The missing witness rule originated in civil cases.

The Court of Appeals of Maryland has consistently applied this rule in civil cases and held that where a party fails to take the stand to testify as to facts peculiarly within his knowledge, or fails to produce evidence (e.g., testimony by certain witnesses) the fact finder may infer that the testimony not produced would have been unfavorable to that party. Chalkley v. Chalkley, 236 Md. 329, 203 A.2d 877 (1964). Dawson v. Waltemeyer, 91 Md. 328, 46 A. 994 (1900). In civil cases, the unfavorable inference applies where it would be most natural under the circumstances for a party to speak, or present evidence. Brooks v. Daley, 242 Md. 185, 194, 218 A.2d 184 (1966). Professor Wigmore states the rule in regard to permissible inferences to be drawn from a party's failure to testify as follows:

It would be generally agreed, to be sure, that the mere fact of the party's failure to testify is not of itself open to inference; it is his failure when he could be a useful and natural witness ... that is significant. 2 Wigmore on Evidence (3d ed.) § 289, p. 173.

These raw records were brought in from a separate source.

-- ==== Sys2Proof/Machine/Dispatch.lean ====
section
/-! DEFINITION. One arm per command of spec/opcode_table.json: one direct call of its meaning. -/

namespace Sys2Proof.Machine

open Sys2Proof
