-- ==== Sys2Proof/Safety.lean ====
section
/-! DEFINITION. What counts as a safe state and a completed command: the words in which the statements are made. -/

namespace Sys2Proof.Safety

open Sys2Proof Sys2Proof.Machine

/-! ### Completed commands -/

/-- The engine with a command's accesses in the cycle's log (R306), before its effect. -/
def logged (c : Instr) (s : State) : Engine :=
  match busOf c with
  | some x => if x.accesses = [] then s.eng else s.eng.enterLog (entriesOf s.eng x.bus x.accesses)
  | none => s.eng

/-- The place in the TICK that a command leaves: an access its own, a received frame the first, an event of the engine the last (R304,
R339). -/
def turnAfter (c : Instr) : Nat :=
  match busOf c with
  | some x => turnOf x.bus
  | none => if (flpOf c).isSome then 0 else 2

/-- Command c answers the next state with that engine and the same queue; the place in the TICK is the one that c leaves. -/
def becomes (c : Instr) (s : State) (t : Engine) : Prop := exec c s = .next { s with eng := { t with turn := turnAfter c } }

/-- Command c answers a next state in which the queue is as it was and `P` holds of the engine, but for its place in the TICK. -/
def runs (c : Instr) (s : State) (P : Engine → Prop) : Prop := ∃ t, becomes c s t ∧ P t

/-- As `runs`, with the engine that has the command's accesses logged, before their effect, and the engine after it. -/
def enters (c : Instr) (s : State) (P : Engine → Engine → Prop) : Prop := runs c s (P (logged c s))

/-- As `becomes`, from the engine that has the command's accesses logged. -/
def applies (c : Instr) (s : State) (f : Engine → Engine) : Prop := becomes c s (f (logged c s))

/-- Command c answers a next state and changes nothing but the place in the TICK. -/
def idles (c : Instr) (s : State) : Prop := becomes c s s.eng

/-- Every register word outside a list is as it was. -/
def regsBut (l : List Nat) (s t : Engine) : Prop := ∀ a, a ∉ l → t.reg a = s.reg a

/-- The Pack holds nothing back: no replay runs, nothing waits for link space or for a log entry, and the cycle's log has room for the
accesses of any row (R306, R313, R318). -/
abbrev packReady (e : Engine) : Prop :=
  e.pak.replay = none ∧ e.pak.held = [] ∧ e.pak.followHeld = [] ∧ e.log.length + 6 ≤ 4096

/-- A register access of this master takes effect: the engine is outside RESET, the master is the ACTIVE member (R303), its place in the
TICK has not passed (R304), and the Pack holds nothing back. -/
abbrev may (s : State) (b : Bus) : Prop :=
  s.eng.mode ≠ .reset ∧ s.eng.reaches b = true ∧ s.eng.turn ≤ turnOf b ∧ packReady s.eng

/-- The fault sources whose reports stand on their pairs, oldest first. -/
def reports (s : Engine) : List (Fin 128 × Word) := s.flt.waiting.map fun r => (r.source, r.locus)

/-- The events emitted and not yet sampled, oldest first. -/
def events (s : Engine) : List Nat := s.evt.emitted.map Emitted.producer

/-! ### Route commands -/

/-- The sequence number that a member has staged for RTE_CMD (R304). -/
def stagedSeq (s : State) (m : Bool) : Nat :=
  (get0 s.eng.sch.stage (stageKey m 6)).toNat * 2 ^ 32 + (get0 s.eng.sch.stage (stageKey m 5)).toNat

/-- A direct write of RTE_CMD: the operator's request, without a deadline (R73, R221). -/
def directReq (s : State) (m : Bool) (cmd : Word) : SchReq :=
  { cmd := cmd, requester := 64, seq := stagedSeq s m, deadline := none, submitted := s.eng.tick, direct := true }
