/-- Block resets are released and shadows and the capture window close at their edges (R349, R352, R357); a captured record is written to
the fault log, and so is that of a chip reset with the consequential map (R350, R379); a chip reset whose record is written enters RESET
with its source as cause (R355, R386); a pair whose rails agree is marked and reported, and one restored unmarked (R347); FLT_INJECT
reports its source on the next edge where a test is allowed (R360); NMI_DONE and ERR_RELEASE end the line's assertion (R353), a pending
NMI follows on the next edge (R354), FLT_REACT is written by the secure state within its limits (R351), and VALID of the capture is
cleared (R356). R347: a pair whose rails are equal on two sampling edges sets its bit in FLT_WIRE_MAP and raises FLT_WIRE, with the
lowest-numbered broken source as its locus; while it is broken nothing it carries is a report; the bit clears once the rails have been
opposite, and FLT_WIRE stays sticky. -/
def Obligations.FaultControl : Prop :=
  (∀ s : State, becomes .blockResetRelease s { s.eng with flt.resets := s.eng.flt.resets.filter fun x => s.eng.tick < x.release } ∧
    becomes .shadowClose s { s.eng with flt.shadows := s.eng.flt.shadows.filter fun p => s.eng.tick < p.2 }) ∧
  (∀ (s : State) (n : Nat), s.eng.flt.captureEnd = some n →
    (n ≤ s.eng.tick → becomes .captureWindowEnd s { s.eng with flt.captureEnd := none }) ∧
    (s.eng.tick < n → idles .captureWindowEnd s)) ∧
  (∀ (s : State) (l : LogRecord), s.eng.mode ≠ .reset → s.eng.nvm.op = none → shutdownWaits s.eng = false → s.eng.flt.chip = none →
    s.eng.flt.log = [l] → s.eng.flt.resets = [] →
    runs .faultLogRecord s fun t =>
      flogged s.eng 0 l t ∧ (∀ w < 4, get0 t.nvm.raw (flogWord ((t.nvm.flogCount + 2047) % 2048) + 11 + w) = 0) ∧
      t.flt = { s.eng.flt with log := [] }) ∧
  (∀ (s : State) (c : ChipReset), s.eng.mode ≠ .reset → s.eng.nvm.op = none → shutdownWaits s.eng = false → s.eng.flt.chip = some c →
    c.recorded = none →
    runs .faultLogRecord s fun t =>
      flogged s.eng 1 (heldCapture s.eng) t ∧
      (∀ w < 4, get0 t.nvm.raw (flogWord ((t.nvm.flogCount + 2047) % 2048) + 11 + w) = s.eng.reg (Reg.fltConseq w)) ∧
      t.flt = { s.eng.flt with chip := some { c with recorded := some s.eng.tick } }) ∧
  (∀ (s : State) (c : ChipReset) (n : Nat), s.eng.flt.chip = some c → c.recorded = some n → n < s.eng.tick →
    runs .chipReset s fun t =>
      t.mode = .reset ∧ t.reg Reg.sysResetCause = word (2 + c.source.val * 2 ^ 16) ∧ t.sys.phase = .timed s.eng.tick ∧ t.flt.errHold = true ∧
      t.drv.clamped = true ∧ t.nvm.raw = s.eng.nvm.raw ∧ t.nvm.img = s.eng.nvm.img ∧ t.nvm.keys = s.eng.nvm.keys ∧ t.tick = s.eng.tick) ∧
  (∀ (s : State) (c : ChipReset), s.eng.flt.chip = some c → c.recorded = none → idles .chipReset s) ∧
  (∀ (s : State) (i : Fin 128), s.eng.mode ≠ .reset → hasPair i.val = true → (∀ w < 4, s.eng.reg (Reg.fltWireMap w) = 0) →
    becomes (.pairBroken i) s ((s.eng.putRbit (Reg.fltWireMap (i.val / 32)) (i.val % 32) true).raise 126 i.val)) ∧
  (∀ (s : State) (i : Fin 128),
    becomes (.pairRestored i) s (s.eng.putRbit (Reg.fltWireMap (i.val / 32)) (i.val % 32) false)) ∧
  (∀ (s : State) (b : Bus) (i : Fin 128), may s b → s.eng.mode = .load ∨ s.eng.mode = .calibrate ∨ s.eng.mode = .kennel ∨
    s.eng.rbit Reg.fltCtl 0 = true → sourceDefined i.val = true →
    applies (.faultInject b i) s fun e => { e with due := e.due ++ [.inject i] }) ∧
  (∀ (s : State) (i : Fin 128), s.eng.mode ≠ .reset → s.eng.due = [.inject i] → s.eng.flt.chip = none →
    reports (nextEdge s.eng) = reports s.eng ++ [(i, 0)]) ∧
  (∀ (s : State) (b : Bus) (i : Fin 128), may s b → s.eng.mode = .hold ∨ s.eng.mode = .run → s.eng.rbit Reg.fltCtl 0 = false →
    applies (.faultInject b i) s fun e => e.putRbit Reg.fltStat 9 true) ∧
  (∀ (s : State) (b : Bus) (v : Fin 4), may s b →
    applies (.nmiDone b v) s fun e =>
      { ((e.setReg Reg.fltCtl (word v.val)).putRbit Reg.fltStat 8 false).putRbit Reg.fltStat 1 false with
        due := if e.rbit Reg.fltStat 8 then e.due ++ [.nmi] else e.due }) ∧
  (∀ s : State, s.eng.mode ≠ .reset → s.eng.due = [.nmi] → s.eng.flt.chip = none → s.eng.rbit Reg.fltStat 1 = false →
    s.eng.activeMember.isSome = true →
    (nextEdge s.eng).rbit Reg.fltStat 1 = true ∧ (nextEdge s.eng).flt.nmiCount = s.eng.flt.nmiCount + 1) ∧
  (∀ (s : State) (b : Bus) (v : Fin 4), may s b →
    applies (.errRelease b v) s fun e => { e.setReg Reg.fltCtl (word v.val) with flt.errHold := false }) ∧
  (∀ (s : State) (b : Bus) (i : Fin 128) (v : Word), may s b → secureBus b = true → fld v 0 3 < 5 →
    (fld v 0 3 = 3 → blockPermitted i.val = true) →
    (sourceDefined i.val = true → applies (.reactWrite b i v) s fun e => e.setReg (Reg.fltReact i.val) (v &&& 0x17)) ∧
    (sourceDefined i.val = false → applies (.reactWrite b i v) s id)) ∧
  (∀ (s : State) (b : Bus) (i : Fin 128) (v : Word), may s b → secureBus b = false ∨ 5 ≤ fld v 0 3 ∨
    (fld v 0 3 = 3 ∧ blockPermitted i.val = false) →
    applies (.reactWrite b i v) s fun e => e.putRbit Reg.fltStat 9 true) ∧
  (∀ (s : State) (b : Bus), may s b → applies (.captureClear b) s fun e => e.putRbit Reg.fltCapStat 31 false) ∧
  (∀ (s : State) (i : Fin 128), s.eng.mode ≠ .reset → hasPair i.val = true → wireBroken s.eng i.val = false →
    runs (.pairBroken i) s fun t =>
      wireBroken t i.val = true ∧ (∀ j : Fin 128, j ≠ i → wireBroken t j.val = wireBroken s.eng j.val) ∧
      (∃ l : Nat, reports t = reports s.eng ++ [(126, word l)] ∧ wireBroken t l = true ∧ l ≤ i.val ∧ ∀ j < l, wireBroken t j = false) ∧
      regsBut [Reg.fltWireMap (i.val / 32)] s.eng t) ∧
  (∀ (s : State) (r : Report), s.eng.mode ≠ .reset → s.eng.flt.waiting = [r] → wireBroken s.eng r.source.val = true →
    s.eng.flt.sampled ≠ s.eng.tick →
    runs (.faultReport [] []) s fun t => t.regs = s.eng.regs ∧ t.flt.waiting = [] ∧ t.flt.log = s.eng.flt.log ∧ t.evt = s.eng.evt ∧ t.fw = s.eng.fw ∧
      t.due = s.eng.due ∧ r.source ∈ t.flt.inReport) ∧
  (∀ (s : State) (i : Fin 128),
    runs (.pairRestored i) s fun t =>
      wireBroken t i.val = false ∧ (∀ j : Fin 128, j ≠ i → wireBroken t j.val = wireBroken s.eng j.val) ∧
      t.rbit (stickyWord 126) 30 = s.eng.rbit (stickyWord 126) 30 ∧ reports t = reports s.eng ∧
      regsBut [Reg.fltWireMap (i.val / 32)] s.eng t)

The Supreme Court in applying the rule to criminal cases articulated the rule somewhat more restrictively than Professor Wigmore, in that the witness must not only be "naturally" accessible to the party but must be "peculiarly" so. The Court said The rule even in criminal cases, is that if a party has it peculiarly within his power to produce witnesses whose testimony would elucidate the transaction, the fact that he does not do it creates the presumption that the testimony, if produced, would be unfavorable. Graves v. United States, supra, 150 U.S. at 121, 14 S.Ct. at 41 (Emphasis added).

The Court of Appeals for the District of Columbia in Conyers v. United States, 237 A.2d 838 (1968), citing Pennewell v. United States, 353 F.2d 870 (D.C.Cir.1965) further stated:

The corollary proposition that no presumption arises from the failure of one party to call a witness if that...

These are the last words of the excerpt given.